Holiness is the goal.
A Better Goal for Our Kids
And the world will hate to hear that, because we live in a culture that sees holiness as something which is haughty and distasteful. Over the years, the definition of the word “holy” has been skewed so much that many of us have forgotten the true, biblical meaning. Holy doesn’t mean self-righteous or impractically saintly. What the word means is “set apart.” Holiness means we don’t follow the world in its self-destructive ways. We don’t love the things of this world. Holiness means we seek God’s heart and God’s standards above all else, even if that means sacrificing our temporary happiness.
So, when it comes to parenting our children according to God’s standards, this means that our goal for them is not to conform them to the image of the world, but to the image of God. This completely changes the way we make decisions for our kids, and trust me, the world will scoff at this idea of desiring holiness for our children. It flies in the face of the cultural standards today. But let me walk us through the final verse in this Hebrews 12 passage, so that you might catch a glimpse of why this is worth it.
“For the moment, all discipline seems painful rather than pleasant, but later it yields the peaceful fruit of righteousness to those who have been trained by it.” (Heb. 12:11, ESV)
Good parenting: “For the moment, all discipline seems painful rather than pleasant, but later it yields the peaceful fruit of righteousness.”
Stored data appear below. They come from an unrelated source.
@[simp] theorem lasting_carryOn (s : State) : (carryOn s).lasting = s.lasting := by
  simp only [carryOn, lasting_carryRemoval]
  refine (lasting_foldl _ (fun q m => by simp) _ _).trans (lasting_foldl _ (fun q r => ?_) _ _)
  split
  · split <;> simp
  · rfl

@[simp] theorem lasting_runDone (r : WriteRun) (s : State) : (runDone r s).lasting = s.lasting := by
  unfold runDone; (repeat' split) <;> (first | with_reducible rfl | (simp; done))

@[simp] theorem lasting_startRun (run : WriteRun) (tag : Option Tag) (s : State) : (startRun run tag s).lasting = s.lasting := by
  simp [startRun]

@[simp] theorem lasting_haltModel (m : Nat) (code : Byte) (s : State) : (haltModel m code s).lasting = s.lasting := by
  simp only [haltModel]; (repeat' split) <;> (first | with_reducible rfl | (simp; done) | (simp_all; done))

@[simp] theorem lasting_replaceFails (m : Nat) (code : Byte) (s : State) : (replaceFails m code s).lasting = s.lasting := by
  unfold replaceFails; (repeat' split) <;> (first | with_reducible rfl | (simp; done))

@[simp] theorem lasting_replaceModel (m : Nat) (cause code : Byte) (fence : Option Nat) (s : State) : (replaceModel m cause code fence s).lasting = s.lasting := by
  simp only [replaceModel]
  split
  · simp
  · split
    · simp
    · rename_i hq; have := lasting_askGrant hq; simp [this]

@[simp] theorem lasting_withdrawSet (m : Nat) (s : State) : (withdrawSet m s).lasting = s.lasting := by
  simp [withdrawSet]

@[simp] theorem lasting_postFence (n : Nat) (s : State) : (postFence n s).lasting = s.lasting := by
  unfold postFence; (repeat' split) <;> (first | with_reducible rfl | (simp; done))

@[simp] theorem lasting_fenceCore (n : Nat) (cause : Byte) (tag : Option Tag) (s : State) : (fenceCore n cause tag s).lasting = s.lasting := by
  simp [fenceCore]

@[simp] theorem lasting_fenceCommitted (n : Nat) (s : State) : (fenceCommitted n s).lasting = s.lasting := by
  unfold fenceCommitted; (repeat' split) <;> (first | with_reducible rfl | (simp; done))

@[simp] theorem lasting_grantCommitted (s : State) : (grantCommitted s).lasting = s.lasting := by
  simp [grantCommitted]

@[simp] theorem lasting_enterFrame (m : Nat) (g : FeatureFrame) (bank : Nat) (host : Option Tag) (s : State) : (enterFrame m g bank host s).lasting = s.lasting := by
  simp [enterFrame]

@[simp] theorem lasting_readQueued (q : Queued) (s : State) : (readQueued q s).2.lasting = s.lasting := by
  unfold readQueued; (repeat' split) <;> (first | with_reducible rfl | (simp; done))

theorem lasting_execFeatureQueueRoute (s : State) : ∀ t, (execFeatureQueueRoute s) = .next t → t.lasting = s.lasting := by
  intro t; unfold execFeatureQueueRoute; (try simp only []); (repeat' split) <;> intro h <;> (first | (simp only [Host.Outcome.next.injEq] at h; subst h; first | (simp; done) | (simp_all; done) | (iterate 10 (all_goals (try (first | with_reducible rfl | (refine lasting_serve _ _ _ _ _ (fun s' => ?_)) | (refine (lasting_refuseIf _ _ _ (fun s' => ?_) _).trans ?_) | (refine lasting_receive _ _ _ _ (fun s' => ?_)) | (refine lasting_whenReadable _ _ _ _ _ _ (fun s' => ?_)) | (refine (lasting_foldl _ (fun s' a => ?_) _ _).trans ?_) | split | (simp; done) | (simp_all; done) | simp))))) | (simp at h; done))

@[simp] theorem lasting_sendRope (f : RopeFrame) (s : State) : (sendRope f s).lasting = s.lasting := by
  simp [sendRope]

@[simp] theorem lasting_grantFrames (m layer dst frames : Nat) (s : State) : (grantFrames m layer dst frames s).lasting = s.lasting := by
  simp [grantFrames]

@[simp] theorem lasting_startJob (m : Nat) (frames : List Frame) (bank space : Nat) (pitch : Bool) (round : Option Word32) (s : State) : (startJob m frames bank space pitch round s).lasting = s.lasting := by
  simp [startJob]

theorem lasting_startPitch {s t : State} (h : startPitch s = some t) : (t).lasting = s.lasting := by
  simp only [startPitch] at h
  split at h
  · simp at h
  · simp only [Option.map_eq_some_iff] at h; obtain ⟨b, _, h⟩ := h; subst h; simp

@[simp] theorem lasting_selectJob (s : State) : (selectJob s).lasting = s.lasting := by
  simp only [selectJob]; iterate 10 (all_goals (try (first | with_reducible rfl | (refine lasting_serve _ _ _ _ _ (fun s' => ?_)) | (refine (lasting_refuseIf _ _ _ (fun s' => ?_) _).trans ?_) | (refine lasting_receive _ _ _ _ (fun s' => ?_)) | (refine lasting_whenReadable _ _ _ _ _ _ (fun s' => ?_)) | (refine (lasting_foldl _ (fun s' a => ?_) _ _).trans ?_) | split | (simp; done) | (simp_all; done) | simp)))

theorem lasting_execJobStart (s : State) : ∀ t, execJobStart s = .next t → (t).lasting = s.lasting := by
  intro t h; simp only [execJobStart] at h
  (repeat' split at h) <;> simp only [Host.Outcome.next.injEq] at h <;> subst h
  · rfl
  · rename_i hq; exact lasting_startPitch hq
  · rfl
  · simp

theorem lasting_askDomain {n : Nat} {s : State} {t : State} (h : (askDomain n s) = some t) : t.lasting = s.lasting := by
  simp only [askDomain] at h; (repeat' split at h) <;> (first | (simp at h; done) | (simp only [Option.some.injEq] at h; subst h; first | with_reducible rfl | (simp; done) | (simp_all; done)))

theorem lasting_askCore {n : Nat} {s t : State} (h : askCore n s = some t) : (t).lasting = s.lasting := by
  simp only [askCore] at h
  (repeat' split at h) <;> first | (simp at h; done) | (have := lasting_askDomain h; simpa using this)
Training our children God’s way “yields the peaceful fruit of righteousness.” What does this mean? It means that when we train our children according to the Word of God, when we correctly discipline them, when they come to respect us as their parents and therefore come to respect God as their Creator, all this opens the door for them to come to a full understanding of righteousness, of being made right before God. And what kind of fruit is righteousness?
Peaceful fruit.
In a world where kids are more stressed and overwhelmed and anxious than ever before, we have the chance to give our kids the gift of peace, because they’ll have the understanding that they don’t have to do or be anything in order to gain God’s acceptance. They only have to receive his grace, put their faith in him, and let him lead. And do you know what naturally befalls someone who holds this kind of peace? Happiness.
My friends, when we raise our kids God’s way, the original unattainable goal of making our kids happy becomes a beautiful by-product.
Good parenting: “When we raise our kids God’s way, the original unattainable goal of making our kids happy becomes a beautiful by-product.”
I’m not saying that raising them biblically will make them happy all the time, but they will know a much deeper happiness than the worldly one. That happiness won’t be rooted in their experiences or their valuables or their accolades. It will be rooted in Christ and his steadfast love for them.
What more could we want for our kids?